-- ==== Sys2Proof/Machine/Ops.lean ====
section
/-! DEFINITION. The named operations over registers, stack and memory, the fetch, taking a fault and leaving it. Every
read and write of the state in a meaning goes through these. -/

namespace Sys2Proof.Machine

/-! ## One field at a time -/

/-- `V[i]` (R9). -/
def State.readV (s : State) (x : Reg) : Byte := s.V[x]

/-- `V[i] <- v` (R9). No register is hardwired (R21). -/
def State.writeV (s : State) (x : Reg) (b : Byte) : State := { s with V := s.V.set x b }

/-- `pc <- target` (R9). -/
def State.setPc (s : State) (w : Word) : State := { s with pc := w }

def State.setI (s : State) (w : Word) : State := { s with I := w }

def State.setDT (s : State) (b : Byte) : State := { s with DT := b }

def State.setST (s : State) (b : Byte) : State := { s with ST := b }

def State.setSP (s : State) (b : Byte) : State := { s with SP := b }

/-- `stack[k] <- w`. -/
def State.setStack (s : State) (k : Fin 16) (w : Word) : State := { s with stack := s.stack.set k w }

/-- `key[k] <- b`, by the KEY transaction only (R30). -/
def State.setKey (s : State) (k : Fin 16) (b : Bool) : State := { s with key := s.key.set k b }

def State.setDisp (s : State) (d : Display) : State := { s with disp := d }

def State.setMem (s : State) (m : Memory) : State := { s with mem := m }

def State.setStatus (s : State) (st : Status) : State := { s with status := st }

def State.setV (s : State) (v : Vector Byte 16) : State := { s with V := v }

/-- The random byte of this STEP and the state that has consumed it (R143; log 3). -/
def State.drawRnd (s : State) : Byte × State := (Config.rndDraw s.draws, { s with draws := s.draws + 1 })

/-! ## Memory -/

/-- The byte a list names at an address, if it names one. -/
def Memory.lookup : Memory → Nat → Option Byte
  | [], _ => none
  | (k, b) :: m, a => if k = a then some b else Memory.lookup m a

/-- Put a byte at an address of a rising list. -/
def Memory.insert : Memory → Nat → Byte → Memory
  | [], a, v => [(a, v)]
  | (k, b) :: m, a, v =>
    if a < k then (a, v) :: (k, b) :: m
    else if k = a then (a, v) :: m
    else (k, b) :: Memory.insert m a v

/-- Take an address out of a list. -/
def Memory.erase : Memory → Nat → Memory
  | [], _ => []
  | (k, b) :: m, a => if k = a then m else (k, b) :: Memory.erase m a

/-- What an address reads as: its entry, else its reset contents (R58; log 8). -/
def Memory.read (p : Config.Params) (m : Memory) (a : Nat) : Byte :=
  (Memory.lookup m a).getD (p.resetByte a)

/-- Store a byte, keeping the one canonical form: a byte equal to the reset contents is not listed (log 8). -/
def Memory.write (p : Config.Params) (m : Memory) (a : Nat) (v : Byte) : Memory :=
  if v = p.resetByte a then Memory.erase m a else Memory.insert m a v

/-- The canonical form: addresses strictly rising and inside memory, no byte equal to its reset contents. -/
abbrev Memory.wf (p : Config.Params) (m : Memory) : Prop :=
  m.Pairwise (fun c d => c.1 < d.1) ∧ ∀ c ∈ m, c.1 < Config.memSize ∧ c.2 ≠ p.resetByte c.1

/-- `mem[a]`. -/
def State.readByte (s : State) (a : Nat) : Byte := Memory.read s.params s.mem a

/-- `mem[a] <- v`. -/
def State.writeByte (s : State) (a : Nat) (v : Byte) : State := s.setMem (Memory.write s.params s.mem a v)

/-- MemRead(addr, 1): none where the access faults, at or above 4096 (R52). -/
def State.memRead (s : State) (a : Nat) : Option Byte :=
  if a < Config.memSize then some (s.readByte a) else none

/-- Bytes stored at consecutive addresses, lowest first (R54). -/
def State.storeBytes : State → Nat → List Byte → State
  | s, _, [] => s
  | s, a, b :: bs => State.storeBytes (s.writeByte a b) (a + 1) bs

/-- Bytes read from consecutive addresses, lowest first (R54). -/
def State.readBytes (s : State) : Nat → Nat → List Byte
  | _, 0 => []
  | a, n + 1 => s.readByte a :: s.readBytes (a + 1) n

/-- The smallest out-of-range address of the `len` bytes from `base`, where there is one (R52, R172). -/
def rangeFault (base len : Nat) : Option Nat :=
  if len = 0 ∨ base + len ≤ Config.memSize then none else some (max base Config.memSize)

/-! ## The fetch -/

/-- The word at pc, or the first byte address that is out of range (R91). -/
def State.fetch (s : State) : Except Nat Opcode :=
  match s.memRead s.pc.toNat with
  | none => .error s.pc.toNat
  | some hi =>
    match s.memRead (s.pc.toNat + 1) with
    | none => .error (s.pc.toNat + 1)
    | some lo => .ok (wordOfBytes hi lo)

/-- The fetch advance, `pc <- pc0 + 2`, before every execute (R92). -/
def State.advance (s : State) : State := s.setPc (s.pc + 2)

/-- `skip()`: `pc <- pc + 2` after the advance, when the condition holds (R97). -/
def State.skipIf (s : State) (c : Bool) : State := if c then s.setPc (s.pc + 2) else s

/-! ## Taking a fault, and leaving it -/

/-- Fault entry: nothing of the STEP is committed, status becomes HALTED with the record, whose pc is the faulting
instruction's own address (R95, R173). `s` is the state before the fetch advance. -/
def State.enterFault (s : State) (kind : FaultKind) (op : Option Opcode) (addr : Option Nat) : State :=
  s.setStatus (.halted ⟨kind, s.pc, op, addr⟩)

/-- `raise Fault(kind, addr)` by the instruction `i` (R10, R95; logs 4, 5 and 6). -/
def raise (s : State) (i : Instr) (kind : FaultKind) (addr : Option Nat) : Result :=
  .next (s.enterFault kind (some (encode i)) addr)

/-- RESET: the way out of HALTED; there is no trap return (R174, R201). The parameters are fixed for the machine and
the draws go on (log 16). -/
def State.resetCore (s : State) : State := { State.initial s.params with draws := s.draws }

/-- Run `body` on the advanced state when the `len` data bytes from I are in range, else take DATA_OUT_OF_BOUNDS: all
the addresses are checked before the first write (R94, R122, R153 to R155). -/
def withData (s : State) (i : Instr) (len : Nat) (body : State → State) : Result :=
  match rangeFault s.I.toNat len with
  | some a => raise s i .dataOutOfBounds (some a)
  | none => .next (body s.advance)

/-- Run `body` with the key number in V[x], else take KEY_INDEX_OUT_OF_RANGE (R160, R161). -/
def withKey (s : State) (i : Instr) (x : Reg) (body : Fin 16 → State → State) : Result :=
  if h : (s.readV x).toNat < 16 then .next (body ⟨(s.readV x).toNat, h⟩ s.advance)
  else raise s i .keyIndexOutOfRange (some (s.readV x).toNat)

/-! ## The stack -/

/-- Push `w` and go on, or take STACK_OVERFLOW when SP = 16 (R27, R103). SP above 16 is no state of the machine
(log 7). -/
def withPush (s : State) (i : Instr) (w : Word) (body : State → State) : Result :=
  if h : s.SP.toNat < 16 then
    .next (body (((s.advance).setStack ⟨s.SP.toNat, h⟩ w).setSP (s.SP + 1)))
  else if s.SP.toNat = 16 then raise s i .stackOverflow none
  else .fault .stackPointerOutOfRange

/-- Pop a word and go on with it, or take STACK_UNDERFLOW when SP = 0 (R27, R101). The popped entry keeps its value
(D12). -/
def withPop (s : State) (i : Instr) (body : Word → State → State) : Result :=
  if s.SP.toNat = 0 then raise s i .stackUnderflow none
  else if h : s.SP.toNat - 1 < 16 then
    .next (body (s.stack[s.SP.toNat - 1]) ((s.advance).setSP (s.SP - 1)))
  else .fault .stackPointerOutOfRange

/-! ## The keys -/

/-- The least pressed key, scanning 0 to 15 (R163). -/
def State.leastKey (s : State) : Option (Fin 16) := (List.finRange 16).find? (fun k => s.key[k])

/-! ## The framebuffer -/

/-- The index of cell (x, y), the coordinates taken modulo the screen's size (R31, R122, R126). -/
def cellIndex (x y : Nat) : Fin 2048 := ⟨(y % 32) * 64 + x % 64, by omega⟩

/-- `disp[c]` (R31). -/
def Display.cell (d : Display) (c : Fin 2048) : Bool := d[c.val / 64].getLsbD (c.val % 64)

/-- `disp[c] <- disp[c] ^ 1`. -/
def Display.toggle (d : Display) (c : Fin 2048) : Display :=
  d.set (c.val / 64) (d[c.val / 64] ^^^ BitVec.twoPow 64 (c.val % 64))

/-- Toggle one cell; the flag turns on when the cell was lit (R122). -/
def toggleCell (x y : Nat) (acc : Display × Bool) : Display × Bool :=
  (acc.1.toggle (cellIndex x y), acc.2 || acc.1.cell (cellIndex x y))

/-- Every cell unlit (R121). -/
def Display.clear : Display := Vector.replicate 32 0

/-- Columns `c` to 7 of one sprite row: column c is bit 7 - c, most significant bit first (R122). -/
def drawColumns (row : Byte) (ox y : Nat) : List Nat → Display × Bool → Display × Bool
  | [], acc => acc
  | c :: cs, acc =>
    drawColumns row ox y cs (if row.getLsbD (7 - c) then toggleCell (ox + c) y acc else acc)

/-- The rows of a sprite, the first at `oy` (R122). -/
def drawRows (ox : Nat) : Nat → List Byte → Display × Bool → Display × Bool
  | _, [], acc => acc
  | oy, row :: rows, acc => drawRows ox (oy + 1) rows (drawColumns row ox oy (List.range 8) acc)

end Sys2Proof.Machine
end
# # # # # # #
YOUR TASK: Would you copy, unchanged, the stretch of the records above that begins at the line containing "none => .error s.pc.toNat" and ends at the line containing "The stack -/", and only that?

RESPONSE TO THE TASK:
  | none => .error s.pc.toNat
  | some hi =>
    match s.memRead (s.pc.toNat + 1) with
    | none => .error (s.pc.toNat + 1)
    | some lo => .ok (wordOfBytes hi lo)

/-- The fetch advance, `pc <- pc0 + 2`, before every execute (R92). -/
def State.advance (s : State) : State := s.setPc (s.pc + 2)

/-- `skip()`: `pc <- pc + 2` after the advance, when the condition holds (R97). -/
def State.skipIf (s : State) (c : Bool) : State := if c then s.setPc (s.pc + 2) else s

/-! ## Taking a fault, and leaving it -/

/-- Fault entry: nothing of the STEP is committed, status becomes HALTED with the record, whose pc is the faulting
instruction's own address (R95, R173). `s` is the state before the fetch advance. -/
def State.enterFault (s : State) (kind : FaultKind) (op : Option Opcode) (addr : Option Nat) : State :=
  s.setStatus (.halted ⟨kind, s.pc, op, addr⟩)

/-- `raise Fault(kind, addr)` by the instruction `i` (R10, R95; logs 4, 5 and 6). -/
def raise (s : State) (i : Instr) (kind : FaultKind) (addr : Option Nat) : Result :=
  .next (s.enterFault kind (some (encode i)) addr)

/-- RESET: the way out of HALTED; there is no trap return (R174, R201). The parameters are fixed for the machine and
the draws go on (log 16). -/
def State.resetCore (s : State) : State := { State.initial s.params with draws := s.draws }

/-- Run `body` on the advanced state when the `len` data bytes from I are in range, else take DATA_OUT_OF_BOUNDS: all
the addresses are checked before the first write (R94, R122, R153 to R155). -/
def withData (s : State) (i : Instr) (len : Nat) (body : State → State) : Result :=
  match rangeFault s.I.toNat len with
  | some a => raise s i .dataOutOfBounds (some a)
  | none => .next (body s.advance)

/-- Run `body` with the key number in V[x], else take KEY_INDEX_OUT_OF_RANGE (R160, R161). -/
def withKey (s : State) (i : Instr) (x : Reg) (body : Fin 16 → State → State) : Result :=
  if h : (s.readV x).toNat < 16 then .next (body ⟨(s.readV x).toNat, h⟩ s.advance)
  else raise s i .keyIndexOutOfRange (some (s.readV x).toNat)

/-! ## The stack -/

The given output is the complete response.